3.4. Teamwork Skill, Problem-Solving Skill, Leadership Skill
The results of the two-way repeated measures ANOVA showed a correlation between teamwork skill and leadership skill (p < .05) (Table 6). The figures for teamwork skill (p < .05) and leadership skill (p < .01) were both significantly higher at the end of the semester and the two-year follow-up than pre when using the one-way repeated measures ANOVA (Table 7).
This suggests that the intervention program was effective in the cultivation of teamwork skill and leadership skill as its impact persisted for two years following the end of the semester. According to Pauline and John (1995) , the factors influencing teamwork are team objectives, team targets, and communication. In the present research, the goal of improving skills relating to bachelor’s degree ability and promoting exercise behavior was made clear to the intervention group. The programs aimed at encouraging communication between students in class were also implemented, leading to the improvement of teamwork skill. In addition, Nakayama, Tahara, Watanabe, Kamino, Marui & Murakami (2012) reported that “extracurricular learning/activity”, “communication among students”, and “joy of class participation” all contributed to the improvement of leadership skill; similar results were also derived in this research. Regarding the fact that no significant increase in could be observed in problem-solving skill, a review of question items showed that students made remarks such as “Even when problems or difficulties arise, I am able to tackle things tenaciously in order to overcome them”, and “Even when faced with adversity or predicament, I am able to tackle things patiently without losing myself”. The students who participated in the intervention program did not seem to experience any problematic situations, i.e., situations that might be described as difficult, involving adversity or a predicament. A diminished effect could therefore be understood as the result of a lack of opportunity for problem solving.
The intervention program, which aimed at “acquisition of fitness habits” and “improvement of skills relating to bachelor’s degree ability” was effective at the post-semester follow-up. However, at the two-year follow-up, only “skills relating to bachelor’s degree ability” were improved.

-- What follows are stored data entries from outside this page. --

/-- The worked encodings of 30_encoding.md section 6, a few of them. -/
def Obligations.WorkedEncodingsDecode : Prop :=
  decode 0x0120001A = .ok (.li 1 26) ∧ decode 0x05040000 = .ok (.crw 0 1) ∧ decode 0x20220000 = .ok (.mul 1 (.vec 0) (.key 0)) ∧
    decode 0x32B00000 = .ok (.inv 1 (.key 0)) ∧ decode 0x43040004 = .ok (.stblk 1 4)

/-! ## Faults, the faulted state, reset -/

/-- R10, R39, R202, R203: a command either retires, CIX advances and the fault record keeps its value, or it raises one
fault and nothing but the record changes. -/
def Obligations.CommandsRetireOrFaultPrecisely : Prop :=
  ∀ (i : Instr) (s t : State), exec i s = .next t →
    (t.cix = s.cix + 1 ∧ t.status = s.status ∧ t.cause = s.cause ∧ t.fcix = s.fcix ∧ t.fcmd = s.fcmd) ∨
      ∃ c, Faults (encode i) c s t

/-- R241, R101: with a legal TLEN every term of the command type, also one that is no command (log 7), ends in a next state
of the machine. -/
def Obligations.EveryCommandEndsInANextState : Prop :=
  ∀ (i : Instr) (s : State), s.tlenOk → ∃ t, exec i s = .next t

/-- R204: while FAULT = 1 every command is discarded and no state changes, however many are issued. -/
def Obligations.FaultedUnitDiscardsCommands : Prop :=
  ∀ (ws : List Word) (s : State), s.faulted = true → performAll (commandActions ws) s = .next s

/-- R97, R224: a word that is no command enters IllegalCommand. -/
def Obligations.IllegalWordsEnterIllegalCommand : Prop :=
  ∀ (w : Word) (e : DecodeError) (s : State), s.faulted = false → decode w = .error e →
    ∃ t, perform (commandAction w) s = .next t ∧ Faults w .illegalCommand s t

/-- R205: only a reset clears STATUS.FAULT. -/
def Obligations.OnlyAResetClearsTheFault : Prop :=
  ∀ (a : HostAction) (s t : State), s.faulted = true → perform a s = .next t → t.faulted = false →
    a = .hardReset ∨ ∃ v : Word, v.getLsbD 0 = true ∧ a = .write .word 0x00004 v

/-- R72, R42, R230: a write to CTRL with bit 0 = 1 gives the soft reset column, with bit 0 = 0 it does nothing. -/
def Obligations.CtrlWritePerformsSoftReset : Prop :=
  ∀ (v : Word) (s : State),
    (v.getLsbD 0 = false → perform (.write .word 0x00004 v) s = .next s) ∧
    (v.getLsbD 0 = true → ∃ t, perform (.write .word 0x00004 v) s = .next t ∧
      (∀ r, t.getX r = 0) ∧ (∀ j, t.getV j = []) ∧ (∀ j, t.getK j = ⟨0, 0, 0, 0⟩) ∧
      t.mod = 26 ∧ t.tlen = 0 ∧ t.status = 0 ∧ t.cause = 0 ∧ t.fcix = 0 ∧ t.fcmd = 0 ∧ t.cix = 0 ∧ SameText s t)

/-- R42, R230, R231: a hard reset gives every register its reset value, in every state. Nothing is claimed of text memory
(U5). -/
def Obligations.HardResetGivesResetRegisters : Prop :=
  ∀ s : State, ∃ t, perform .hardReset s = .next t ∧
    (∀ r, t.getX r = 0) ∧ (∀ j, t.getV j = []) ∧ (∀ j, t.getK j = ⟨0, 0, 0, 0⟩) ∧
    t.mod = 26 ∧ t.tlen = 0 ∧ t.status = 0 ∧ t.cause = 0 ∧ t.fcix = 0 ∧ t.fcmd = 0 ∧ t.cix = 0

/-- R42, R231: the registers of the state after reset. -/
def Obligations.ResetStateHoldsTheResetValues : Prop :=
  (∀ r, State.reset.getX r = 0) ∧ (∀ j, State.reset.getV j = []) ∧ (∀ j, State.reset.getK j = ⟨0, 0, 0, 0⟩) ∧
    State.reset.mod = 26 ∧ State.reset.tlen = 0 ∧ State.reset.status = 0 ∧ State.reset.cause = 0 ∧
    State.reset.fcix = 0 ∧ State.reset.fcmd = 0 ∧ State.reset.cix = 0
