-- ==== Sys2Proof/Laws/PerInstr.lean ====
section
/-! SUPPORT. The family of laws made per command: the opcode field of a command's word is the opcode of its row
(30_encoding.md R96). -/

namespace Sys2Proof.Laws.OpcodeField

/-- The column "op" of R96. -/
def tableOpcode : Instr → BitVec 8
  | .nop => 0x00
  | .li _ _ => 0x01
  | .lih _ _ => 0x02
  | .crr _ _ => 0x04
  | .crw _ _ => 0x05
  | .norm _ _ => 0x10
  | .mul _ _ _ => 0x20
  | .red _ => 0x21
  | .get _ _ _ _ => 0x22
  | .set _ _ _ _ => 0x23
  | .width _ _ => 0x24
  | .height _ _ => 0x25
  | .vnew _ _ => 0x26
  | .det _ _ => 0x30
  | .detinv _ _ => 0x31
  | .inv _ _ => 0x32
  | .l2d _ _ => 0x40
  | .d2l _ _ => 0x41
  | .ldblk _ _ => 0x42
  | .stblk _ _ => 0x43

/-- The opcode field of the word of a command is its row's opcode. -/
def Statement (i : Instr) : Prop := fieldOp (encode i) = tableOpcode i

theorem nop : Statement .nop := fieldOp_formatR ..
theorem li (xd : XReg) (imm : Imm16) : Statement (.li xd imm) := fieldOp_formatI ..
theorem lih (xd : XReg) (imm : Imm16) : Statement (.lih xd imm) := fieldOp_formatI ..
theorem crr (xd : XReg) (cr : Field4) : Statement (.crr xd cr) := fieldOp_formatI ..
theorem crw (cr : Field4) (xs : XReg) : Statement (.crw cr xs) := fieldOp_formatI ..
theorem norm (xd xs : XReg) : Statement (.norm xd xs) := fieldOp_formatR ..
theorem mul (vd : VReg) (ma mb : MReg) : Statement (.mul vd ma mb) := fieldOp_formatR ..
theorem red (ma : MReg) : Statement (.red ma) := fieldOp_formatR ..
theorem get (xd : XReg) (ma : MReg) (row col : Field4) : Statement (.get xd ma row col) := fieldOp_formatR ..
theorem set (ma : MReg) (row col : Field4) (xs : XReg) : Statement (.set ma row col xs) := fieldOp_formatR ..
theorem width (xd : XReg) (ma : MReg) : Statement (.width xd ma) := fieldOp_formatR ..
theorem height (xd : XReg) (ma : MReg) : Statement (.height xd ma) := fieldOp_formatR ..
theorem vnew (vd : VReg) (n : Field4) : Statement (.vnew vd n) := fieldOp_formatI ..
theorem det (xd : XReg) (ma : MReg) : Statement (.det xd ma) := fieldOp_formatR ..
theorem detinv (xd : XReg) (ma : MReg) : Statement (.detinv xd ma) := fieldOp_formatR ..
theorem inv (kd : KReg) (ma : MReg) : Statement (.inv kd ma) := fieldOp_formatR ..
theorem l2d (xd xs : XReg) : Statement (.l2d xd xs) := fieldOp_formatR ..
theorem d2l (xd xs : XReg) : Statement (.d2l xd xs) := fieldOp_formatR ..
theorem ldblk (vd : VReg) (addr : Imm16) : Statement (.ldblk vd addr) := fieldOp_formatI ..
theorem stblk (va : VReg) (addr : Imm16) : Statement (.stblk va addr) := fieldOp_formatI ..

end Sys2Proof.Laws.OpcodeField
end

5. Limitations and Issues in This Research
Three issues and limitations apply to this research. First, the sample of this study was limited to one university; hence, the generalizability of the results is unclear. Future investigation will need to increase the number of universities utilized to provide study subjects and take into account variation in environment, such as locality, gender and faculty. Second, the setting for the control group was insufficient. Originally, the examination of the control group should not be limited to pre and post semester but should also be set at the two-year follow-up to correspond with the intervention group. To more accurately reveal the intervention effect, future research ought to take this into account. Finally, besides the two-year follow-up, a longitudinal study that continues to examine the effect at three years from the end of semester and even post-graduation is desirable.
This work was supported by the grant of the Beppu University GP (study support) in 2013.